I loved the communal intimacy of these night walks, but I couldn’t call up the group every time I woke at 2 a.m., so I started venturing out on my own. I’d get dressed, grab a large stick, and take off over the darkened fields. At first, I’d startle at every sound. Eventually I realized that the scuffling was only mice or trees blowing in the wind. Frosty full-moon nights quickly became my favorite. When I got back to bed, I usually fell asleep within minutes and woke five or six hours later without a trace of fatigue. Instead I was jubilant, the way we feel the day after an incredible party, a little tired but full of wonderful memories of the old friends we saw, the new people we met, the food, decor, and conversation. I was merely ambling over fields, but the lit sky, the otherworldliness, the mysterious sounds and scents—they thrilled me. I not only craned my neck to stare at the sky but turned to the ground underneath my feet, home to eerily green-gleaming glowworms or moths with pink-rimmed wings. On bad-weather nights, I took my imaginative night brain out for a ramble, writing poems and songs that my judgmental day brain would have discouraged, combining words in ways I might not have dared to during daylight hours.

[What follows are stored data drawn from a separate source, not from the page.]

theorem witness_ResetRetractsAndEmitsNothing :
    ((delivered (synced 1 frame1)).setPending [.reset, .command 0x0005#16]).pending =
      .reset :: [.command 0x0005#16] := by decide

theorem witness_EveryStepKeepsTheInvariant :
    (waiting (delivered (synced 1 frame1)) 0x0005#16).Inv ∧
    ∃ t, step (waiting (delivered (synced 1 frame1)) 0x0005#16) = .next t := ⟨by decide, _, rfl⟩

/-- The second clause; a WRITE to the full window. -/
theorem witness_EveryRunFromResetGoesOnAndStaysInTheWindow :
    (zeros 0 256).Inv ∧ ∃ t, exec (.write 1#8) (zeros 0 256) = .next t :=
  have ⟨t, h, _⟩ := full_overflows 1#8
  ⟨zeros_inv (by decide), t, h⟩

theorem witness_NoStepStopsInAnInvariantState : (waiting (delivered (synced 1 frame1)) 0x0004#16).Inv := by decide

/-- At the boundary: START is 254. -/
theorem witness_StartStaysInZeroTo254 :
    (waiting (holding 254 [0x00#8, 0x00#8]) 0x0003#16).Inv ∧
    (waiting (holding 254 [0x00#8, 0x00#8]) 0x0003#16).block.start.toNat ≤ 254 ∧
    ∃ t, step (waiting (holding 254 [0x00#8, 0x00#8]) 0x0003#16) = .next t :=
  ⟨holding_inv (by decide), by decide, _, rfl⟩

/-- Found with 12 bytes left, found with 13, and not found; and SYNC = 1 afterwards. -/
theorem witness_SyncFlagRule :
    ((holding 0 partialView).Inv ∧ (holding 0 partialView).block.view? = some partialView ∧
      ScanOutcome partialView 2 true ∧
      ∃ t, exec .cycle (holding 0 partialView) = .next t ∧ t.block.sync = true) ∧
    ((holding 0 wholeView).Inv ∧ (holding 0 wholeView).block.view? = some wholeView ∧
      ScanOutcome wholeView 2 true ∧ ∃ t, exec .cycle (holding 0 wholeView) = .next t) ∧
    ((holding 0 corrupted).Inv ∧ (holding 0 corrupted).block.view? = some corrupted ∧
      ScanOutcome corrupted 11 false ∧ ∃ t, exec .scan (holding 0 corrupted) = .next t) :=
  ⟨⟨partial_inv, partial_view, partial_outcome, _, rfl, rfl⟩, ⟨whole_inv, whole_view, whole_outcome, _, rfl⟩,
   corrupted_inv, corrupted_view, corrupted_outcome, _, rfl⟩

/-- A CYCLE that decodes, and an illegal word with SVALID = 1 before. -/
theorem witness_SvalidFlagRule :
    ((waiting (holding 0 wholeView) 0x0005#16).Inv ∧
      ∃ t, step (waiting (holding 0 wholeView) 0x0005#16) = .next t ∧ t.block.svalid = true) ∧
    ((waiting (delivered (synced 1 frame1)) 0x0104#16).Inv ∧
      ∃ t, step (waiting (delivered (synced 1 frame1)) 0x0104#16) = .next t ∧ t.block.svalid = true) :=
  ⟨⟨whole_inv, _, rfl, rfl⟩, by decide, _, rfl, rfl⟩

/-- A word that writes RESULT, an illegal word with OP 7, a RDREG and a RDVIEW. -/
theorem witness_ResultAndResponseRule :
    (isReadWord 0x0004#16 = false ∧ isReadWord 0x0017#16 = false) ∧
    (0x0207#16 &&& 0x00FF#16 = 0x0007#16) ∧ (0x0308#16 &&& 0x00FF#16 = 0x0008#16) ∧
    ∀ w : CmdWord, (waiting (holding 3 frame1) w).Inv ∧ (waiting (holding 3 frame1) w).pending = .command w :: [] ∧
      (waiting (holding 3 frame1) w).block.view? = some frame1 ∧
      (w ∈ [0x0004#16, 0x0017#16, 0x0207#16, 0x0308#16] → ∃ t, step (waiting (holding 3 frame1) w) = .next t) := by
  refine ⟨by decide, by decide, by decide, fun w => ⟨frame_inv, rfl, frame_view, fun hw => ?_⟩⟩
  simp only [List.mem_cons, List.not_mem_nil, or_false] at hw
  rcases hw with rfl | rfl | rfl | rfl <;> exact ⟨_, rfl⟩

/-- DECODE at the view's start, CYCLE at the scan offset, and a CYCLE that does not decode. -/
theorem witness_SamplesAndFrameOutRule :
    ((holding 3 frame1).Inv ∧ (holding 3 frame1).block.view? = some frame1 ∧ ScanOutcome frame1 0 true ∧
      ∃ t, exec .decode (holding 3 frame1) = .next t ∧ t.block.result = .decoded) ∧
    ((holding 0 wholeView).Inv ∧ (holding 0 wholeView).block.view? = some wholeView ∧ ScanOutcome wholeView 2 true ∧
      ∃ t, exec .cycle (holding 0 wholeView) = .next t ∧ t.block.result = .decoded) ∧
    ((holding 0 corrupted).Inv ∧ (holding 0 corrupted).block.view? = some corrupted ∧ ScanOutcome corrupted 11 false ∧
      ∃ t, exec .cycle (holding 0 corrupted) = .next t ∧ t.block.result ≠ .decoded) :=
  ⟨⟨frame_inv, frame_view, frame_outcome, _, rfl, rfl⟩, ⟨whole_inv, whole_view, whole_outcome, _, rfl, rfl⟩,
   corrupted_inv, corrupted_view, corrupted_outcome, _, rfl, by decide⟩

/-- A reset; a CYCLE that decodes, a DECODE that is misaligned, an illegal word and an overflowing WRITE. -/
theorem witness_EventCounterRule :
    (∃ t, step ((delivered (synced 1 frame1)).setPending [.reset]) = .next t) ∧
    ((waiting (holding 0 wholeView) 0x0005#16).Inv ∧ ScanOutcome wholeView 2 true ∧
      (waiting (holding 0 wholeView) 0x0005#16).block.view? = some wholeView ∧
      ∃ t, step (waiting (holding 0 wholeView) 0x0005#16) = .next t ∧ t.block.result = .decoded) ∧
    ((waiting (holding 0 corrupted) 0x0004#16).Inv ∧ ScanOutcome corrupted 11 false ∧
      (waiting (holding 0 corrupted) 0x0004#16).block.view? = some corrupted ∧
      ∃ t, step (waiting (holding 0 corrupted) 0x0004#16) = .next t ∧ t.block.result = .misaligned) ∧
    (∃ t, step (waiting (holding 0 corrupted) 0x0009#16) = .next t ∧ t.block.result = .illegal) ∧
    ((waiting (zeros 0 256) 0x1202#16).Inv ∧
      ∃ t, step (waiting (zeros 0 256) 0x1202#16) = .next t ∧ t.block.result = .overflow) :=
  ⟨⟨_, rfl⟩, ⟨whole_inv, whole_outcome, whole_view, _, rfl, rfl⟩,
   ⟨corrupted_inv, corrupted_outcome, corrupted_view, _, rfl, rfl⟩, ⟨_, rfl, rfl⟩, zeros_inv (by decide), full_step_overflows⟩

/-- The checks in their order: an illegal WRITE to a window with room; a WRITE to the full window; DECODE at 12 and at 13
bytes; a CYCLE at 12 and at 13 bytes from the preamble. -/
theorem witness_FirstCheckThatHoldsDecides :
    ((waiting (zeros 0 256) 0x1202#16).Inv ∧
      (waiting (zeros 0 256) 0x1202#16).block.view? = some (List.replicate 256 0#8) ∧
      ScanOutcome (List.replicate 256 0#8) 254 false ∧ ∃ t, step (waiting (zeros 0 256) 0x1202#16) = .next t) ∧
    (∀ w ∈ [0x1212#16, 0x0004#16, 0x0005#16],
      (waiting (holding 0 (frame1.take 12)) w).Inv ∧
      (waiting (holding 0 (frame1.take 12)) w).block.view? = some (frame1.take 12) ∧
      ScanOutcome (frame1.take 12) 0 true ∧ ∃ t, step (waiting (holding 0 (frame1.take 12)) w) = .next t) ∧
    (∀ w ∈ [0x0004#16, 0x0005#16],
      (waiting (holding 3 frame1) w).Inv ∧ (waiting (holding 3 frame1) w).block.view? = some frame1 ∧
      ScanOutcome frame1 0 true ∧ ∃ t, step (waiting (holding 3 frame1) w) = .next t) := by
  have hr : ScanOutcome (List.replicate 256 0#8) 254 false := by
    refine ⟨by rw [List.length_replicate], fun j => ?_⟩
    unfold hasPreamble
    rw [List.getElem?_replicate]
    split <;> rfl
  obtain ⟨t, ht, -⟩ := full_step_overflows
  refine ⟨⟨zeros_inv (by decide), zeros_view (by decide), hr, t, ht⟩, fun w hw => ?_, fun w hw => ?_⟩
  · refine ⟨holding_inv (by decide), holding_view (by decide), outcome_found (by decide) (by decide), ?_⟩
    simp only [List.mem_cons, List.not_mem_nil, or_false] at hw
    rcases hw with rfl | rfl | rfl <;> exact ⟨_, rfl⟩
  · refine ⟨frame_inv, frame_view, frame_outcome, ?_⟩
    simp only [List.mem_cons, List.not_mem_nil, or_false] at hw
    rcases hw with rfl | rfl <;> exact ⟨_, rfl⟩

/-- Three bytes at the top of the window; bytes that are no preamble are in `corrupted`. -/
theorem witness_MemoryReadsAreBigEndian :
    (∀ i < 3, (Memory.writeBytes [] 253 [0x01#8, 0x02#8, 0x03#8]).read (253 + i) = some (BitVec.ofNat 8 (i + 1))) ∧
    (Memory.writeBytes [] 253 pre).read 253 = some 0xAA#8 ∧ (Memory.writeBytes [] 253 pre).read 254 = some 0xAA#8 ∧
    (Memory.writeBytes [] 253 pre).read 255 = some 0xAA#8 := by decide

theorem witness_NonStoringCommandsKeepEveryByte :
    (Instr.cycle ∈ [.nop, .clear, .scan, .decode, .cycle] ∧ ∃ t, exec .cycle (holding 0 wholeView) = .next t) ∧
    ∃ t, exec (.rdview 1#8) (holding 0 wholeView) = .next t := ⟨⟨by decide, _, rfl⟩, _, rfl⟩

/-- COMPACT; and WRITE with the tail at 255, at the end with START > 0, and on the full window. -/
theorem witness_StoringCommandsKeepEveryOtherByte :
    ((holding 1 [0x01#8, 0x02#8]).Inv ∧ ∃ t, exec .compact (holding 1 [0x01#8, 0x02#8]) = .next t) ∧
    ((holding 254 [0x01#8]).Inv ∧ (holding 254 [0x01#8]).block.tail < 256 ∧
      ∃ t, exec (.write 7#8) (holding 254 [0x01#8]) = .next t) ∧
    ((holding 254 [0x01#8, 0x02#8]).Inv ∧ (holding 254 [0x01#8, 0x02#8]).block.tail = 256 ∧
      (holding 254 [0x01#8, 0x02#8]).block.startN ≠ 0 ∧
      (∃ c, (holding 254 [0x01#8, 0x02#8]).block.compactCore = .ok c) ∧
      ∃ t, exec (.write 7#8) (holding 254 [0x01#8, 0x02#8]) = .next t) ∧
    ((zeros 0 256).Inv ∧ (zeros 0 256).block.tail = 256 ∧ (zeros 0 256).block.startN = 0 ∧
      ∃ t, exec (.write 7#8) (zeros 0 256) = .next t) :=
  have ⟨t, h, _⟩ := full_overflows 7#8
  ⟨⟨holding_inv (by decide), _, rfl⟩, ⟨holding_inv (by decide), by decide, _, rfl⟩,
   ⟨holding_inv (by decide), by decide, by decide, ⟨_, rfl⟩, _, rfl⟩, zeros_inv (by decide),
   by unfold Block.tail; rw [zeros_startN (by decide), zeros_lengthN (by decide)], zeros_startN (by decide), t, h⟩

/-- A read twice, SCAN twice, WRITE twice from a view of 254 bytes, and a CYCLE that decodes. -/
theorem witness_ReadsHaveNoSideEffectAndIdempotence :
    ((holding 0 wholeView).Inv ∧
      (∃ t u, exec (.rdreg 2#8) (holding 0 wholeView) = .next t ∧ exec (.rdreg 2#8) t = .next u) ∧
      (∃ t u, exec .scan (holding 0 wholeView) = .next t ∧ exec .scan t = .next u) ∧
      ∃ t, exec .cycle (holding 0 wholeView) = .next t ∧ t.block.result = .decoded) ∧
    ((zeros 0 254).Inv ∧ (zeros 0 254).block.view? = some (List.replicate 254 0#8) ∧
      (List.replicate 254 0#8).length < 255 ∧
      ∃ t u, exec (.write 1#8) (zeros 0 254) = .next t ∧ exec (.write 1#8) t = .next u) := by
  have h1 := zeros_startN (start := 0) (n := 254) (by decide)
  have h2 := zeros_lengthN (start := 0) (n := 254) (by decide)
  refine ⟨⟨whole_inv, ⟨_, _, rfl, rfl⟩, ⟨_, _, rfl, rfl⟩, _, rfl, rfl⟩, zeros_inv (by decide), zeros_view (by decide),
    by rw [List.length_replicate]; decide, _, _, exec_eq_next.2 ⟨_, writeReply_append (by omega) _, rfl⟩,
    exec_eq_next.2 ⟨_, writeReply_append ?_ _, rfl⟩⟩
  have h3 : (BitVec.ofNat 9 ((zeros 0 254).block.lengthN + 1)).toNat = 255 := by rw [h2]; rfl
  show (zeros 0 254).block.startN + (BitVec.ofNat 9 ((zeros 0 254).block.lengthN + 1)).toNat < 256
  omega

/-- LENGTH = 256; the tail at 255; the tail at 256 with START = 1. -/
theorem witness_WriteAppendsCompactsOrOverflows :
    ((zeros 0 256).Inv ∧ (zeros 0 256).block.length.toNat = 256) ∧
    ((zeros 254 1).Inv ∧ (zeros 254 1).block.start.toNat + (zeros 254 1).block.length.toNat < 256) ∧
    ((zeros 1 255).Inv ∧ (zeros 1 255).block.start.toNat + (zeros 1 255).block.length.toNat = 256 ∧
      0 < (zeros 1 255).block.start.toNat) := by
  have h1 : ∀ {a n}, a + n ≤ 256 → (zeros a n).block.start.toNat = a := zeros_startN
  have h2 : ∀ {a n}, a + n ≤ 256 → (zeros a n).block.length.toNat = n := zeros_lengthN
  refine ⟨⟨zeros_inv (by decide), h2 (by decide)⟩, ⟨zeros_inv (by decide), ?_⟩, zeros_inv (by decide), ?_, ?_⟩
  · rw [h1 (by decide), h2 (by decide)]; decide
  · rw [h1 (by decide), h2 (by decide)]
  · rw [h1 (by decide)]; decide

theorem witness_CompactMovesTheViewToZero :
    (holding 11 [0x00#8, 0x32#8]).Inv ∧ ((holding 0 frame1).Inv ∧ (holding 0 frame1).block.start = 0#9) :=
  ⟨holding_inv (by decide), holding_inv (by decide), by decide⟩

/-- A view of 13 bytes and one of 256. -/
theorem witness_WindowCommandLaws :
    ((holding 3 frame1).Inv ∧ (holding 3 frame1).block.view? = some frame1 ∧ frame1.length < 256) ∧
    ((zeros 0 256).Inv ∧ (zeros 0 256).block.view? = some (List.replicate 256 0#8) ∧
      (List.replicate 256 0#8).length = 256) ∧
    ∃ t, exec (.write 1#8) (holding 3 frame1) = .next t :=
  ⟨⟨frame_inv, frame_view, by decide⟩,
   ⟨zeros_inv (by decide), zeros_view (by decide), List.length_replicate⟩, _, rfl⟩

/-- The same view at index 0 and at index 3, and events with no RDREG START or RDREG FREE. -/
theorem witness_PositionOfTheViewIsUnobservable :
    (holding 0 frame1).Inv ∧ (holding 3 frame1).Inv ∧ SameView (holding 0 frame1).block (holding 3 frame1).block ∧
    (holding 0 frame1).responses = (holding 3 frame1).responses ∧ (holding 0 frame1).frames = (holding 3 frame1).frames ∧
    ∀ e ∈ [HostEvent.command 0x0005#16, .command 0x0A07#16, .reset],
      e ≠ .command 0x0107#16 ∧ e ≠ .command 0x0307#16 :=
  ⟨holding_inv (by decide), frame_inv,
   ⟨(holding_view (by decide)).trans frame_view.symm, rfl, rfl, rfl, rfl, rfl⟩, rfl, rfl, by decide⟩

/-- Exactly ROOM bytes: one byte at a view of 255 bytes. -/
theorem witness_RoomIsTheNumberOfAcceptedWrites :
    (zeros 0 255).Inv ∧ (zeros 0 255).block.view? = some (List.replicate 255 0#8) ∧
    [0x01#8].length = (zeros 0 255).block.room :=
  ⟨zeros_inv (by decide), zeros_view (by decide), by unfold Block.room; rw [zeros_lengthN (by decide)]; rfl⟩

AFTER SEVERAL MONTHS, I started to sleep through the night, often for seven or eight hours straight. The first time I awoke and saw light outside, I felt a stab of disappointment. What had happened to my nocturnal me time? I’d missed the moon and the stars, the creatures and the silence and the night perfumes. I’d slept like a normal person. My body relished the feeling of being well rested for once— but at the same time, I confess, it felt a little dull.
I still have broken nights from time to time. And I actually look forward to them—as holidays of sorts, when I can rediscover the world in darkness if I so choose, and reacquaint myself with the secretive, night-wired version of me.
Annabel Abbs-Streets is the author of the new book Sleepless: Unleashing the Subversive Power of the Night Self.